Tuesday, March 21, 2023

MOVIE DRONES ARE GROUNDED WHILE FAA CONSIDERS THEIR SAFETY

March 11, 2014 by · Leave a Comment 

While U.S. regulators continue to study proposed new rules to govern the use of small drones in industry, thereby keeping the drones themselves effectively grounded for the time being, overseas companies are moving ahead with drone-assisted projects, the Wall Street Journal observed today (Tuesday). The newspaper noted that they have already been used by British filmmakers for chase scenes and aerial shots in James Bond and Harry Potter movies. Motion Picture Association of America spokeswoman Kate Bedingfield told the Journal the drones “are extremely common on sets overseas.” The MPAA, Bedingfield added, believes that they are safer and cheaper than manned helicopters and enable more innovative shots.
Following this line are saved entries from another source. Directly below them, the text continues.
/-- Do two results of one bundle meet in one register (R111, R152, R161)? The flags of the ALU meet a write of SR by BR. -/
def clash (a b : CReg × Nat × Nat × Nat × Nat) : Bool :=
  match a.1, b.1 with
  | .d i, .d j => i == j
  | .a i, .a j => i == j
  | .n i, .n j => i == j
  | .re i, .re j => i == j
  | .re i, .im j => i == j
  | .im i, .re j => i == j
  | .im i, .im j => i == j
  | .sr, .sr => a.2.2.2.2 == 4 && b.2.2.2.2 == 5
  | _, _ => false

/-- The results that stand, and whether any was overridden by a later slot (R111). -/
def resolve (ws : List (CReg × Nat × Nat × Nat × Nat)) : List (CReg × Nat × Nat × Nat × Nat) × Bool :=
  let lost := fun (w : CReg × Nat × Nat × Nat × Nat) => ws.any (fun v => decide (w.2.2.2.2 < v.2.2.2.2) && clash w v)
  (ws.filter (fun w => !lost w), ws.any lost)

end Sys2Proof.Machine
end

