-- ==== Sys2Proof/Machine/RegAccess.lean ====
section
/-!
DEFINITION. Reads and writes of the memory-mapped registers: by their access codes (R3, R4, R510), and block by block where they act
(R94, R100, R138, R270, R277, R284, R404, R433, R456).
-/
namespace Sys2Proof.Machine

/-- The bits of a byte mask. -/
def bitMask (mask : Nat) : Nat :=
  (List.range 4).foldl (fun m i => if natBit mask i then m + 255 * 256 ^ i else m) 0

/-- What a field becomes by a write of `w` on the bits `m` (R3, R510). -/
def fieldWrite (locked : Bool) (acc : Acc) (lo wid old w m : Nat) : Nat :=
  let o := old / 2 ^ lo % 2 ^ wid
  let v := w / 2 ^ lo % 2 ^ wid
  let k := m / 2 ^ lo % 2 ^ wid
  match acc with
  | .rw | .rws => (o &&& (2 ^ wid - 1 - k)) + (v &&& k)
  | .rwl => if locked then o else (o &&& (2 ^ wid - 1 - k)) + (v &&& k)
  | .ro | .wo => o
  | .w1c => o &&& (2 ^ wid - 1 - (v &&& k))
  | .cnt => if v = 2 ^ wid - 1 ∧ k = 2 ^ wid - 1 then 0 else o
  | .rw1 => o ||| (v &&& k)

/-- The register at address `a`. -/
def regAt (a : Nat) : Reg := ⟨a, resetWord a⟩

/-- A write of register `a` of row `row` by its access codes; reserved bits stay as they are. -/
def codeWrite (row : RegRow) (a : Nat) (w : Word) (mask : Nat) (s : State) : State :=
  let old := (s.word (regAt a)).toNat
  let m := bitMask mask
  s.setWord (regAt a) (BitVec.ofNat 32 (row.fields.foldl (fun x f =>
    x - old / 2 ^ f.1 % 2 ^ f.2.1 * 2 ^ f.1 + fieldWrite s.bootLock f.2.2 f.1 f.2.1 old w.toNat m * 2 ^ f.1) old))

/-- Writes of the system control block that act beyond their access codes. -/
def sysWrite (row : RegRow) (cid a : Nat) (w : Word) (s : State) : Option (Ans × State) :=
  let off := a - 0x50000000
  if off = 0x54 then
    some (.ok 0#64, if isOne cid ∧ fieldOf 0 16 w = 0xA55A then softReset false s else s.set F.SYS_BOOTCTL_KEYERR 1)
  else if off = 0x58 then
    let s := codeWrite row a w 15 s
    some (.ok 0#64, if isOne cid ∧ fieldOf 1 1 w = 1 then bootConfirm s else s)
  else if 0x200 ≤ off ∧ off < 0x240 ∧ off % 0x20 = 0 then some (cpCtlWrite (coreIx ((off - 0x200) / 0x20)) cid w s)
  else if (0x300 ≤ off ∧ off < 0x338) ∨ (0x700 ≤ off ∧ off < 0x800) then
    if !isZeroOne cid then some (.refused .deny, s)
    else if off = 0x328 then some (.ok 0#64, if isOne cid ∧ fieldOf 0 1 w = 1 then polClear s else s)
    else
      let s := codeWrite row a w 15 s
      if off = 0x308 ∨ off = 0x30C then some (.ok 0#64, govRefresh s)
      else if off = 0x32C then
        some (.ok 0#64, polUpdate (forEach 3 (fun i s => polMark (6 + i) (s.bit ⟨R.SYS_POLSW, 0, 3⟩ i) s) s))
      else some (.ok 0#64, s)
  else if 0x400 ≤ off ∧ off < 0x630 then
    if s.bootLock then some (.ok 0#64, s)
    else
      let free := BitVec.ofNat 32 (freeMask (off % 16 / 4) ((off - 0x400) / 16))
      some (.ok 0#64, s.setWord (regAt a) ((w &&& free) ||| (s.word (regAt a) &&& ~~~free)))
  else none

/-- Writes of the event router (R100). -/
def evrWrite (cid a : Nat) (w : Word) (s : State) : Option (Ans × State) :=
  let off := a - 0x50002000
  if off < 0x200 then
    let q := off / 4
    if !isZeroOne cid ∨ s.bit (F.EVR_LOCK_LOCK (q / 32)) (q % 32) then some (.refused .deny, s)
    else some (.ok 0#64, routeWrite q w s)
  else if off = 0x408 then some (.ok 0#64, s.raise (0xF8 + fieldOf 0 2 w))
  else none

/-- Writes of the semaphore block (R259, R264, R270). -/
def semWrite (cid a : Nat) (w : Word) (s : State) : Option (Ans × State) :=
  let off := a - 0x50005000
  if off < 0x200 then match semPort .give true (off / 4) cid s with
    | (_, s) => some (.ok 0#64, s)
  else if off = 0xC04 then
    if cid = 0 ∨ 16 < cid then some (.refused .deny, s)
    else match semPort .cancel true (fieldOf 0 7 w) cid s with
      | (_, s) => some (.ok 0#64, s)
  else if off = 0xC08 then
    if isOne cid then some (.ok 0#64, reclaimCid (fieldOf 0 6 w) s) else some (.refused .deny, s)
  else none

/-- Writes of the mailbox and pool block (R281, R283, R284). -/
def poolWrite (row : RegRow) (cid a : Nat) (w : Word) (s : State) : Option (Ans × State) :=
  let off := a - 0x50006000
  if off = 0x204 then some (.ok 0#64, poolFree cid (fieldOf 0 16 w) s)
  else if off = 0x208 then some (.ok 0#64, poolGive cid (fieldOf 0 16 w) (fieldOf 16 6 w) s)
  else if off = 0x20C then some (.ok 0#64, poolLink cid (fieldOf 0 16 w) (fieldOf 16 16 w) s)
  else if off = 0x218 then
    if isOne cid then some (.ok 0#64, poolReclaim (fieldOf 0 6 w) s) else some (.refused .deny, s)
  else if off = 0x190 then some (.ok 0#64, (codeWrite row a w 15 s).faultEval)
  else none

/-- Writes of the chain block (R404, R427, R433). -/
def chnWrite (cid a : Nat) (w : Word) (s : State) : Option (Ans × State) :=
  let off := a - 0x5000D000
  if off = 0 then
    if isHead s && isOne cid then some (.ok 0#64, if fieldOf 0 1 w = 1 then enumerate true s else s)
    else some (.refused .deny, s)
  else if off = 0x160 then some (.ok 0#64, msgSend cid w s)
  else if off = 0x180 ∨ off = 0x184 then
    if isHead s && isOne cid then some (.ok 0#64, timeSet (off = 0x184) w s) else some (.refused .deny, s)
  else none

/-- Writes that act beyond their access codes; none where the codes decide. -/
def specialWrite (row : RegRow) (cid a : Nat) (w : Word) (mask : Nat) (s : State) : Option (Ans × State) :=
  match (a - 0x50000000) / 0x1000 with
  | 0 => sysWrite row cid a w s
  | 1 => if a = 0x50001018 then some (.ok 0#64, (codeWrite row a w 15 s).faultEval) else none
  | 2 => evrWrite cid a w s
  | 3 => dmaWrite cid a w s
  | 4 => memCtlWrite cid a w s
  | 5 => semWrite cid a w s
  | 6 => poolWrite row cid a w s
  | 7 => pinWrite cid a w s
  | 8 => pwmWrite cid a w mask s
  | 9 => pwmWrite cid a w mask s
  | 10 => senseWrite a w s
  | 11 => senseWrite a w s
  | 12 => tslWrite cid a w s
  | 13 => chnWrite cid a w s
  | 14 => serWrite cid a w s
  | _ => lcsWrite cid a w s

/-- A write of the register at `a` by CID `cid`, on the bytes that `mask` names. -/
def regWrite (cid a : Nat) (w : Word) (mask : Nat) (s : State) : Ans × State :=
  (regRow? a).elim (.refused .unmapped, s) (fun row =>
    (specialWrite row cid a w mask s).getD (.ok 0#64, codeWrite row a w mask s))

/-- Reads of the semaphore block. -/
def semRead (cid a : Nat) (s : State) : Option (Word × State) :=
  let off := a - 0x50005000
  if off < 0x200 then some (semPort .try_ false (off / 4) cid s)
  else if off < 0x400 then some (semPort .take false ((off - 0x200) / 4) cid s)
  else if 0x600 ≤ off ∧ off < 0x800 then some (semStat ((off - 0x600) / 4) s, s)
  else if 0x800 ≤ off ∧ off < 0xC00 then
    let h := holdSet ((off - 0x800) / 8) s
    some (BitVec.ofNat 32 (if off % 8 = 0 then h else h / 2 ^ 32), s)
  else if off = 0xC00 then some (grantRead s)
  else if 0xC20 ≤ off ∧ off < 0xC40 then some (epriWord ((off - 0xC20) / 4) s, s)
  else if off = 0xD24 then some (BitVec.ofNat 32 (rslots s), s)
  else none

/-- Reads of the mailbox and pool block. -/
def poolRead (cid a : Nat) (s : State) : Option (Word × State) :=
  let off := a - 0x50006000
  if off = 0x184 then some (mbxFull s, s)
  else if off = 0x200 then some (poolAlloc cid s)
  else if off = 0x210 then some (poolCount s, s)
  else if 0x300 ≤ off ∧ off < 0x400 then some (BitVec.ofNat 32 (ownCount ((off - 0x300) / 4) s), s)
  else if 0x800 ≤ off then some (poolInfo ((off - 0x800) / 4) s, s)
  else none

/-- Reads of the chain block. -/
def chnRead (a : Nat) (s : State) : Option (Word × State) :=
  let off := a - 0x5000D000
  if off = 0x14 then some (credWord 0 s, s)
  else if off = 0x34 then some (credWord 1 s, s)
  else if off = 0x164 then some (msgresRead s)
  else if off = 0x1A0 then
    let s := hostStat s
    some (s.word R.CHN_HOSTSTAT, s)
  else none

/-- Reads that act, or that show what registers do not hold. -/
def specialRead (cid a : Nat) (s : State) : Option (Word × State) :=
  match (a - 0x50000000) / 0x1000 with
  | 0 => if 0x50000200 ≤ a ∧ a < 0x50000240 then (cpRead a s).map (·, s) else none
  | 1 => if a = 0x50001030 then some (timeloRead s) else none
  | 2 => if a = 0x50002400 then some (yclaimRead s) else none
  | 5 => semRead cid a s
  | 6 => poolRead cid a s
  | 7 => if 0x50007200 ≤ a ∧ a < 0x50007280 ∧ a % 0x20 = 8 then some (gpinRead ((a - 0x50007200) / 0x20) s) else none
  | 8 => (pwmRead a s).map (·, s)
  | 9 => (pwmRead a s).map (·, s)
  | 10 => senseRead a s
  | 11 => senseRead a s
  | 13 => chnRead a s
  | 14 => serRead a s
  | _ => none

/-- A read of the register at `a` by CID `cid`. DEDUCED (assumption log 80): an offset that holds no register is refused with UNMAPPED by the
block, after the checks of R90 before it. -/
def regRead (cid a : Nat) (s : State) : Ans × State :=
  (regRow? a).elim (.refused .unmapped, s) (fun _ =>
    (specialRead cid a s).elim (.ok ((s.word (regAt a)).setWidth 64), s) (fun r => (.ok (r.1.setWidth 64), r.2)))

end Sys2Proof.Machine
end

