-- ==== Sys2Proof/Machine/Fabric.lean ====
section
/-!
DEFINITION. An access through the fabric to any region (R83 to R94).
-/
namespace Sys2Proof.Machine

/-- The target of an access that the checks have passed, but for the memories and other units (regions 14, 16 to 31, 34). -/
def deviceTarget (who : Who) (r : Nat) (write : Bool) (a v : Nat) (s : State) : Ans × State :=
  if r = 14 then fifoAccess write a (BitVec.ofNat 32 v) s
  else if 16 ≤ r ∧ r ≤ 31 then
    if write then regWrite who.cid a (BitVec.ofNat 32 v) 15 s else regRead who.cid a s
  else (.refused .unmapped, s)

/-- A remote answer is logged where it is refused. -/
def loggedReply (who : Who) (write : Bool) (log : Nat) (r : Reply × State) : Reply × State :=
  match r with
  | (.ans x, s) => let r := logged who write log (x, s); (.ans r.1, r.2)
  | r => r

/-- An access of `size` aligned bytes at `a` by `who`, for whom `by_` waits if it becomes a chain request (R85, R90, R408). A CID 63 access
is not checked and never made through here. -/
def fabric (by_ : ReqBy) (who : Who) (write : Bool) (a size v : Nat) (s : State) : Reply × State :=
  match accessCheck who write a size s with
  | .error c => (.ans (.refused c), busErr who write a c s)
  | .ok r =>
    if memRegion r then let x := memAccess who write a size v s; (.ans x.1, x.2)
    else if r = 32 then
      let n := (a - 0x60000000) / 0x8000 + 1
      if n = ownAddr s then
        let x := windowAccess who write (a - a % 0x8000) (a % 0x8000) size v s
        (.ans x.1, x.2)
      else loggedReply who write a (remoteAccess by_ who.cid write n (a % 0x8000) size v s)
    else if r = 33 then
      loggedReply who write a (let x := broadcastWrite who.cid (a % 0x8000) size v s; (.ans x.1, x.2))
    else loggedReply who write a (let x := deviceTarget who r write a v s; (.ans x.1, x.2))

/-- A register write by CID `cid` through the fabric, with the command's answer. -/
def fabricWrite (cid a : Nat) (w : Word) (s : State) : State :=
  match fabric .other { cid := cid } true a 4 w.toNat s with
  | (.ans (.refused c), s) => s.answerRefused c.code
  | (_, s) => s

/-- A register read by CID `cid` through the fabric, with the command's answer. -/
def fabricRead (cid a : Nat) (s : State) : State :=
  match fabric .other { cid := cid } false a 4 0 s with
  | (.ans (.refused c), s) => s.answerRefused c.code
  | (.ans (.ok d), s) => s.answer d.toNat
  | (.wait, s) => s

end Sys2Proof.Machine
end

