-- ==== Sys2Proof/Machine/YarCore.lean ====
section
/-!
DEFINITION. Yarrow's registers, protection, accesses, traps and CSRs (R165 to R174, R190 to R195).
-/
namespace Sys2Proof.Machine

def State.updYar (s : State) (f : Yar → Yar) : State := { s with yar := f s.yar }
def State.updVet (s : State) (f : Vet → Vet) : State := s.updYar (fun y => { y with vet := f y.vet })
def State.updDbg (s : State) (f : YDebug → YDebug) : State := s.updYar (fun y => { y with dbg := f y.dbg })

/-- What an instruction comes to: it is done, by retiring or by a trap, or it is still under way. -/
inductive YOut where
  | done (s : State) | busy (s : State)

def YOut.state : YOut → State
  | .done s => s
  | .busy s => s

-- Registers

/-- Integer register `i`; x0 reads 0. -/
def yReg (i : Nat) (s : State) : Word := if i % 32 = 0 then 0#32 else s.yar.x.toList.getD (i % 32) 0#32
def srcVal (a : Src) (s : State) : Word :=
  match a with
  | .reg i => yReg i s
  | .imm v => v

/-- A write-back to x`i`, with the register-test signature (R195). -/
def yPut (i : Nat) (v : Word) (s : State) : State :=
  if i % 32 = 0 then s
  else s.updYar (fun y => { y with
    x := y.x.set! (i % 32) v
    rtSig := if y.rtEn && !y.dbg.halted then (y.rtSig.rotateLeft 1) ^^^ v else y.rtSig })

def fReg (i : Nat) (s : State) : Word := s.yar.f.toList.getD (i % 32) 0#32
/-- A write to f`i` makes mstatus.FS Dirty. -/
def fPut (i : Nat) (v : Word) (s : State) : State :=
  s.updYar (fun y => { y with f := y.f.set! (i % 32) v, fs := 3#2 })
/-- Flags accrue, which makes FS Dirty. -/
def accrue (fl : Nat) (s : State) : State :=
  if fl = 0 then s else s.updYar (fun y => { y with fflags := y.fflags ||| BitVec.ofNat 5 fl, fs := 3#2 })

-- Protection (R165, R166)

/-- The byte range of PMP entry `i`; none where it is OFF. -/
def pmpRange (i : Nat) (y : Yar) : Option (Nat × Nat) :=
  let c := y.pmpcfg.toList.getD i 0#8
  let a := (y.pmpaddr.toList.getD i 0#32).toNat
  match c.toNat / 8 % 4 with
  | 0 => none
  | 1 => some (if i = 0 then 0 else (y.pmpaddr.toList.getD (i - 1) 0#32).toNat * 4, a * 4)
  | 2 => some (a * 4, a * 4 + 4)
  | _ =>
    let t := ((List.range 32).find? (fun k => !natBit a k)).getD 32
    let base := a / 2 ^ (t + 1) * 2 ^ (t + 1) * 4
    some (base, base + 2 ^ (t + 3))

/-- Does PMP allow an access (kind 0 read, 1 write, 2 fetch) of `size` bytes at `a`? -/
def pmpAllows (mach : Bool) (kind a size : Nat) (y : Yar) : Bool :=
  match (List.range 16).find? (fun i => match pmpRange i y with
    | some (lo, hi) => decide (max lo a < min hi (a + size))
    | none => false) with
  | none => mach
  | some i =>
    let c := (y.pmpcfg.toList.getD i 0#8).toNat
    let whole := match pmpRange i y with
      | some (lo, hi) => decide (lo ≤ a ∧ a + size ≤ hi)
      | none => false
    whole && ((mach && !natBit c 7) || natBit c kind)

/-- Does a load or store act in User mode? -/
def userAccess (y : Yar) : Bool := !y.dbg.halted && (!y.mach || (y.mprv && !y.mppM))

/-- An access of Yarrow as it comes back: data, a refusal with its YFAULT cause and the refused address, or a wait for the chain. -/
inductive YReply where
  | ok (d : Nat) | fault (cause addr : Nat) | wait
deriving DecidableEq, Repr

/-- One access that the checks meet whole: kind 0 read, 1 write, 2 fetch. What a locked PMP entry denies in Machine mode is refused
inside the core (R166). -/
def yWord (by_ : ReqBy) (kind a size v : Nat) (s : State) : YReply × State :=
  let y := s.yar
  let user := if kind = 2 then !y.mach && !y.dbg.halted else userAccess y
  let ok := pmpAllows (!user) kind a size y
  if !user && !ok then (.fault 9 a, s)
  else
    let cid := if y.dbg.halted then 62 else if user then y.cidsel.toNat else 1
    match fabric by_ { cid := cid, fetch := kind == 2, ctm := y.ctm && !user, pmp := ok } (kind == 1) a size v s with
    | (.ans (.ok d), s) => (.ok d.toNat, s)
    | (.ans (.refused c), s) => (.fault c.code a, s)
    | (.wait, s) => (.wait, s)

/-- An access of Yarrow. A 64-bit access to a memory with 32-bit rows is two, each checked, PMP included, as a 32-bit access (R86, R166);
the refused address is that of the word refused. -/
def yAccess (by_ : ReqBy) (kind a size v : Nat) (s : State) : YReply × State :=
  if size = 8 ∧ (targetRegion a s).any (fun r => narrowRegion r && sizeOk r (a % 0x8000) 8) then
    match yWord by_ kind a 4 (v % 2 ^ 32) s with
    | (.ok lo, s) => match yWord by_ kind (a + 4) 4 (v / 2 ^ 32) s with
      | (.ok hi, s) => (.ok (lo + hi * 2 ^ 32), s)
      | r => r
    | r => r
  else yWord by_ kind a size v s

-- The store buffer (R170, R171, R174)

/-- Is an access at `a` strongly ordered? -/
def strongAddr (a : Nat) : Bool :=
  match regionOf a with
  | some r => r == 11 || decide (16 ≤ r ∧ r ≤ 33)
  | none => false

/-- A late refusal of a buffered store (R174). -/
def lateStore (a cause : Nat) (s : State) : State :=
  s.updYar (fun y =>
    if y.serrValid then { y with serrMore := true }
    else { y with serrValid := true, serrAddr := BitVec.ofNat 32 a, serrCause := BitVec.ofNat 4 cause })

/-- STORE_BUFFER_DRAIN: the oldest buffered store is performed, if none is on the chain. -/
def storeDrain (s : State) : State :=
  match s.yar.sb with
  | [] => s
  | e :: rest =>
    if s.yar.sbOut then s
    else match fabric .store { cid := e.cid, ctm := e.ctm } true e.addr e.size e.data s with
      | (.ans (.ok _), s) => s.updYar (fun y => { y with sb := rest })
      | (.ans (.refused c), s) => lateStore e.addr c.code (s.updYar (fun y => { y with sb := rest }))
      | (.wait, s) => s.updYar (fun y => { y with sbOut := true })

def drainAll (s : State) : State := forEach 4 (fun _ s => storeDrain s) s
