-- ==== Sys2Proof/Machine/RowsBoot.lean ====
section
/-!
DEFINITION. The commands of chapter 02: the boot sequence and the image relay's part in it.
-/
namespace Sys2Proof.Machine

/-- BOOT_SEQUENCE (R46): what the boot meets outside the machine. -/
def execBootSequence (b : BootIn) (s : State) : Result := row (bootSequence b) s

/-- PERSONALITY_WAIT_TIMEOUT (R60). -/
def execPersonalityWaitTimeout (s : State) : Result := row (persTimeout) s

/-- RELAYTO_EXPIRY (R73). -/
def execRelaytoExpiry (s : State) : Result := row (relaytoExpire) s

/-- RELAYEND (R72). -/
def execRelayend (port : Fin 3) (s : State) : Result := rowS (onFrame port.val 3 0x1D relayEnd) s

end Sys2Proof.Machine
end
While U.S. drone companies have been reluctant to test FAA rules barring commercial use of the devices, some may have been encouraged by the ruling by an administrative law judge overturning a $10,000 fine meted out to a man in 2012 for filming the University of Virginia campus with a drone. The judge ruled that the FAA’s rules on commercial use only is a policy not an enforceable law. In Los Angeles, Eric Maloney, head of production for Drone Dunes said he had been using drones for film work for two years without a problem. “It’s illegal to fly any [remote-control] vehicle in a dangerous manner; it’s illegal to fly near an airport,” he told the Journal “We don’t do that.”